* [REQUIRED ACTION] Starting at the line that holds "x.chain.length = n" and stopping at the line that holds "(v :: x.chain).dropLast", restate the records below word for word, with both of those lines included.

* [SOURCE DATA]
--------------------
-- ==== Sys2Proof/Safety.lean ====
section
/-! DEFINITION. The terms claims use: runs of the LCD engine and what the device sees on its pins, the abstract list
of events the FIFO holds, and the invariants of the block. Nothing here is part of the machine. -/

namespace Sys2Proof.Safety

open Sys2Proof Sys2Proof.Config Sys2Proof.Machine

/-! ## Runs of the LCD engine -/

/-- `n` clk edges of the LCD engine, which does nothing when it is IDLE. -/
def engineRun : Nat → State → Out
  | 0, s => .next s
  | n + 1, s =>
    if s.engine.estate = .run then andThen (engineStage exec s) (engineRun n) else .next s

/-- From `s`, the op in progress takes exactly `n` clk edges and leaves `t`: the engine is in RUN before each of them
and IDLE after the last. -/
def RunsToIdle (n : Nat) (s t : State) : Prop :=
  engineRun n s = .next t ∧ t.engine.estate = .idle ∧
    ∀ m < n, ∃ u, engineRun m s = .next u ∧ u.engine.estate = .run

/-- What the device samples in `n` clk edges of the engine: `(lcd_dc, lcd_sdin)` at each rising edge of `lcd_sclk` with
`lcd_sce_n` low (10_state.md R33). -/
def sampledBits : Nat → State → List (Bool × Bool)
  | 0, _ => []
  | n + 1, s =>
    if s.engine.estate = .run then
      match engineStage exec s with
      | .next t =>
        (if !s.pins.lcdSclk && t.pins.lcdSclk && !t.pins.lcdSceN then [(t.pins.lcdDc, t.pins.lcdSdin)] else []) ++
          sampledBits n t
      | _ => []
    else []

/-- The bits of one byte in phase `dc`, most significant first (20_memory.md R95). -/
def byteBits (dc : Bool) (b : Byte) : List (Bool × Bool) :=
  [7, 6, 5, 4, 3, 2, 1, 0].map fun k => (dc, b.getLsbD k)

/-- The bits of a list of bytes with their phases. -/
def streamBits (bs : List (Bool × Byte)) : List (Bool × Bool) := bs.flatMap fun p => byteBits p.1 p.2

/-- Command bytes. -/
def commands (bs : List Byte) : List (Bool × Byte) := bs.map fun b => (false, b)

/-- The extra cycles of a D/C setup: `T` when the mode flag must change to `m`, else 0 (70_reset_and_hazards.md R420). -/
def setupCycles (s : State) (m : LcdMode) : Nat := if s.engine.mode = m then 0 else halfT s

/-! ## When a CMD write is accepted, and what an op leaves alone -/

/-- A CMD write presented now is accepted: the engine is IDLE, no sleep handshake is outstanding, and FATAL has not
been seen (44_host_registers.md R323). -/
def Ready (s : State) : Prop :=
  s.engine.estate = .idle ∧ s.sleep.pwrReqTgl = pwrAckSync s ∧ fatalSyncOut s = false ∧ s.sleep.slpHeld = false

/-- The device lines between ops: `lcd_sclk` is low and `lcd_dc` agrees with the mode flag (41_lcd_protocol.md R182,
R183). -/
def LinesIdle (s : State) : Prop :=
  s.pins.lcdSclk = false ∧ s.pins.lcdDc = decide (s.engine.mode = .datap)

/-- From the ports `b` to the ports `b'`, an access has completed without error; its read data are not said. -/
def Completed (b b' : HostBus) : Prop := b'.hReady = true ∧ b'.hErr = false ∧ b'.hostQ = b.hostQ

/-- From the ports `b` to the ports `b'`, an access is held. -/
def Held (b b' : HostBus) : Prop := b'.hReady = false ∧ b'.hErr = false ∧ b'.hostQ = b.hostQ

/-- What no op of the LCD engine touches: everything but the engine, its pins, the framebuffer, the register fields
and the response ports. -/
def OthersUnchanged (s t : State) : Prop :=
  t.params = s.params ∧ t.consumer = s.consumer ∧ t.sleep = s.sleep ∧ t.power = s.power ∧
    t.producer = s.producer ∧ t.fifo = s.fifo ∧ t.rst = s.rst ∧ t.env = s.env ∧ t.bus.hostQ = s.bus.hostQ

/-- Every framebuffer byte reads as before. -/
def SameFramebuffer (s t : State) : Prop := ∀ i, fbRead t i = fbRead s i

/-- Every FIFO slot reads as before. -/
def SameFifoRam (s t : State) : Prop := ∀ i, fifoRead t i = fifoRead s i

/-! ## The FIFO -/

/-- How many events the FIFO really holds: `(wptr − rptr) mod 32` (42_event_fifo.md R251). -/
def occupancy (s : State) : Nat := (s.producer.wptr - s.consumer.rptr).toNat

/-- The gray pointers from the oldest copy to the newest: the producer's copies of `rptr_gray`, oldest first, then the
consumer's copies of `wptr_gray`, oldest first. -/
def pointerTrail (s : State) : List Ptr :=
  s.producer.rsync.chain.reverse ++ s.producer.rsync.held ++
    (s.consumer.wsync.chain.reverse ++ s.consumer.wsync.held)

/-- How far a gray pointer is ahead of the producer's oldest copy of the read pointer. -/
def ahead (s : State) (g : Ptr) : Nat := (gray2bin g - gray2bin (rsyncOut s)).toNat

/-- The pointers are in order and span at most 16 slots: every copy of the read pointer is behind every newer copy,
every copy of the write pointer behind every newer one, and all copies of the write pointer ahead of all copies of
the read pointer (20_memory.md R105 to R107). -/
def FifoOrdered (s : State) : Prop :=
  s.producer.rsync.chain ≠ [] ∧ s.consumer.wsync.chain ≠ [] ∧
    ((pointerTrail s).map (ahead s)).Pairwise (· ≤ ·) ∧
    ahead s s.producer.wptrGray ≤ 16

/-- The words that `n` EVQ_POP reads return. -/
def popWords : Nat → State → List Word
  | 0, _ => []
  | n + 1, s =>
    match exec .rdEvqPop s with
    | .next t => t.bus.hRdata :: popWords n t
    | _ => []

/-- The puts of a list of external event words, one after the other. -/
def putAll : List Byte → State → Out
  | [], s => .next s
  | v :: vs, s => andThen (exec (.putExt v) s) (putAll vs)

/-! ## Sleep -/

/-- The next tick of `s` is an edge of aon_clk. -/
def aonNext (s : State) : Bool :=
  match (nextTick s).1 with
  | .aon _ => true
  | .clk _ | .resetAssert | .resetRelease => false

/-- The timer requests issued in a run of at most `n` steps from `s` (1 = ARM, 0 = DISARM), up to the step after which the
FSM is IDLE again, and the state there. A request is issued at an edge of aon_clk that leaves `wkt_req` 1; the other
steps issue none (43_power.md R285, R295). -/
def sleepRequests : Nat → State → List Bool × State
  | 0, s => ([], s)
  | n + 1, s =>
    match step s with
    | .next t =>
      let issued := if aonNext s && t.power.wktReq then [t.power.wktOp] else []
      if t.power.pstate = .idle then (issued, t)
      else (issued ++ (sleepRequests n t).1, (sleepRequests n t).2)
    | _ => ([], s)

/-! ## Invariants -/

/-- A crossing has `n` stages, and the newest value of its window is the one its source holds now. -/
def CrossOk {α : Type} (n : Nat) (src : α) (x : Cross α) : Prop :=
  x.chain.length = n ∧ x.held.getLast? = some src

/-- From `x` to `y` a crossing has taken one edge of its destination clock: the stages have shifted, stage 0 is one of the
values of the window, and the next window opens with the newest of them (20_memory.md R107). -/
def Clocked {α : Type} (x y : Cross α) : Prop :=
  ∀ l, x.held.getLast? = some l → y.held = [l] ∧ ∃ v ∈ x.held, y.chain = (v :: x.chain).dropLast

/-- Every synchroniser has `P_SYNC_STAGES` stages, at least 2 (00_scope.md R8), and carries its own source
(20_memory.md R107). -/
def CrossingsOk (s : State) : Prop :=
  2 ≤ s.params.syncStages ∧
    CrossOk s.params.syncStages s.producer.wptrGray s.consumer.wsync ∧
    CrossOk s.params.syncStages s.producer.ovf s.consumer.ovfSync ∧
    CrossOk s.params.syncStages s.producer.mrg s.consumer.mrgSync ∧
    CrossOk s.params.syncStages s.producer.rej s.consumer.rejSync ∧
    CrossOk s.params.syncStages s.power.fatal s.consumer.fatalSync ∧
    CrossOk s.params.syncStages s.power.pwrAckTgl s.sleep.ackChain ∧
    CrossOk s.params.syncStages s.consumer.rptrGray s.producer.rsync ∧
    CrossOk s.params.syncStages s.sleep.pwrReqTgl s.power.reqChain ∧
    s.power.irqChain.length = s.params.syncStages ∧
    s.producer.ksync.length = s.params.syncStages

/-- The gray pointers are the gray codes of the binary ones (42_event_fifo.md R252). -/
def GrayOk (s : State) : Prop :=
  s.producer.wptrGray = bin2gray s.producer.wptr ∧ s.consumer.rptrGray = bin2gray s.consumer.rptr

/-- Both RAMs are in canonical form (20_memory.md R96, R98). -/
def MemoryOk (s : State) : Prop := s.fb.wf fbBytes ∧ s.fifo.wf fifoDepth

/-- The power outputs are those of the state (43_power.md R281), and `ext_ev_ready = ¬pend_ext` (42_event_fifo.md
R241). -/
def OutputsOk (s : State) : Prop :=
  s.power.enter s.power.pstate = s.power ∧ s.producer.extEvReady = !s.producer.pendExt

/-- The level of `lcd_sce_n` after a list of actions that starts with it high. -/
def sceAfter (as : List Action) : Bool :=
  as.foldl (fun l a => match a with | .sce l' => l' | _ => l) true

/-- The instruction-set mode after a list of actions that starts in basic mode (30_encoding.md R130). -/
def modeAfter (as : List Action) : Bool :=
  as.foldl (fun h a =>
    match a with
    | .byte false b => if b.extractLsb' 3 5 = 0b00100#5 then b.getLsbD 0 else h
    | _ => h) false

/-- The serializer between and within ops: `lcd_dc` agrees with the mode flag; when the engine is IDLE, bus-select and
`lcd_sclk` are idle and the device is in basic mode; in RUN they are as the actions performed so far leave them, and
`lcd_sclk` is high only inside a byte, past its D/C setup; a byte in progress has bits still to send, all eight during the
setup, and is in the shifter after it (41_lcd_protocol.md R181, R182, R198, R199; 10_state.md R49). -/
def SerializerOk (s : State) : Prop :=
  s.pins.lcdDc = decide (s.engine.mode = .datap) ∧ s.engine.ebit ≤ 8 ∧
    match s.engine.estate with
    | .idle => s.pins.lcdSceN = true ∧ s.pins.lcdSclk = false ∧ s.engine.lcdH = false
    | .run =>
      s.engine.eidx < (opActions s).length ∧
        s.pins.lcdSceN = sceAfter ((opActions s).take (s.engine.eidx + 1)) ∧
        s.engine.lcdH = modeAfter ((opActions s).take s.engine.eidx) ∧
        match (opActions s)[s.engine.eidx]? with
        | some (.byte dc b) =>
          s.engine.ebyte = b ∧ s.engine.mode = wantMode dc ∧ 1 ≤ s.engine.ebit ∧
            (s.engine.esetup = false → s.engine.eshift = b) ∧
            (s.engine.esetup = true → s.engine.ebit = 8 ∧ s.pins.lcdSclk = false)
        | some (.byteFb _) =>
          s.engine.mode = .datap ∧ 1 ≤ s.engine.ebit ∧
            (s.engine.esetup = true → s.engine.ebit = 8 ∧ s.pins.lcdSclk = false)
        | _ => s.pins.lcdSclk = false

end Sys2Proof.Safety
end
--------------------
* [YOUR SOLUTION]
  x.chain.length = n ∧ x.held.getLast? = some src

/-- From `x` to `y` a crossing has taken one edge of its destination clock: the stages have shifted, stage 0 is one of the
values of the window, and the next window opens with the newest of them (20_memory.md R107). -/
def Clocked {α : Type} (x y : Cross α) : Prop :=
  ∀ l, x.held.getLast? = some l → y.held = [l] ∧ ∃ v ∈ x.held, y.chain = (v :: x.chain).dropLast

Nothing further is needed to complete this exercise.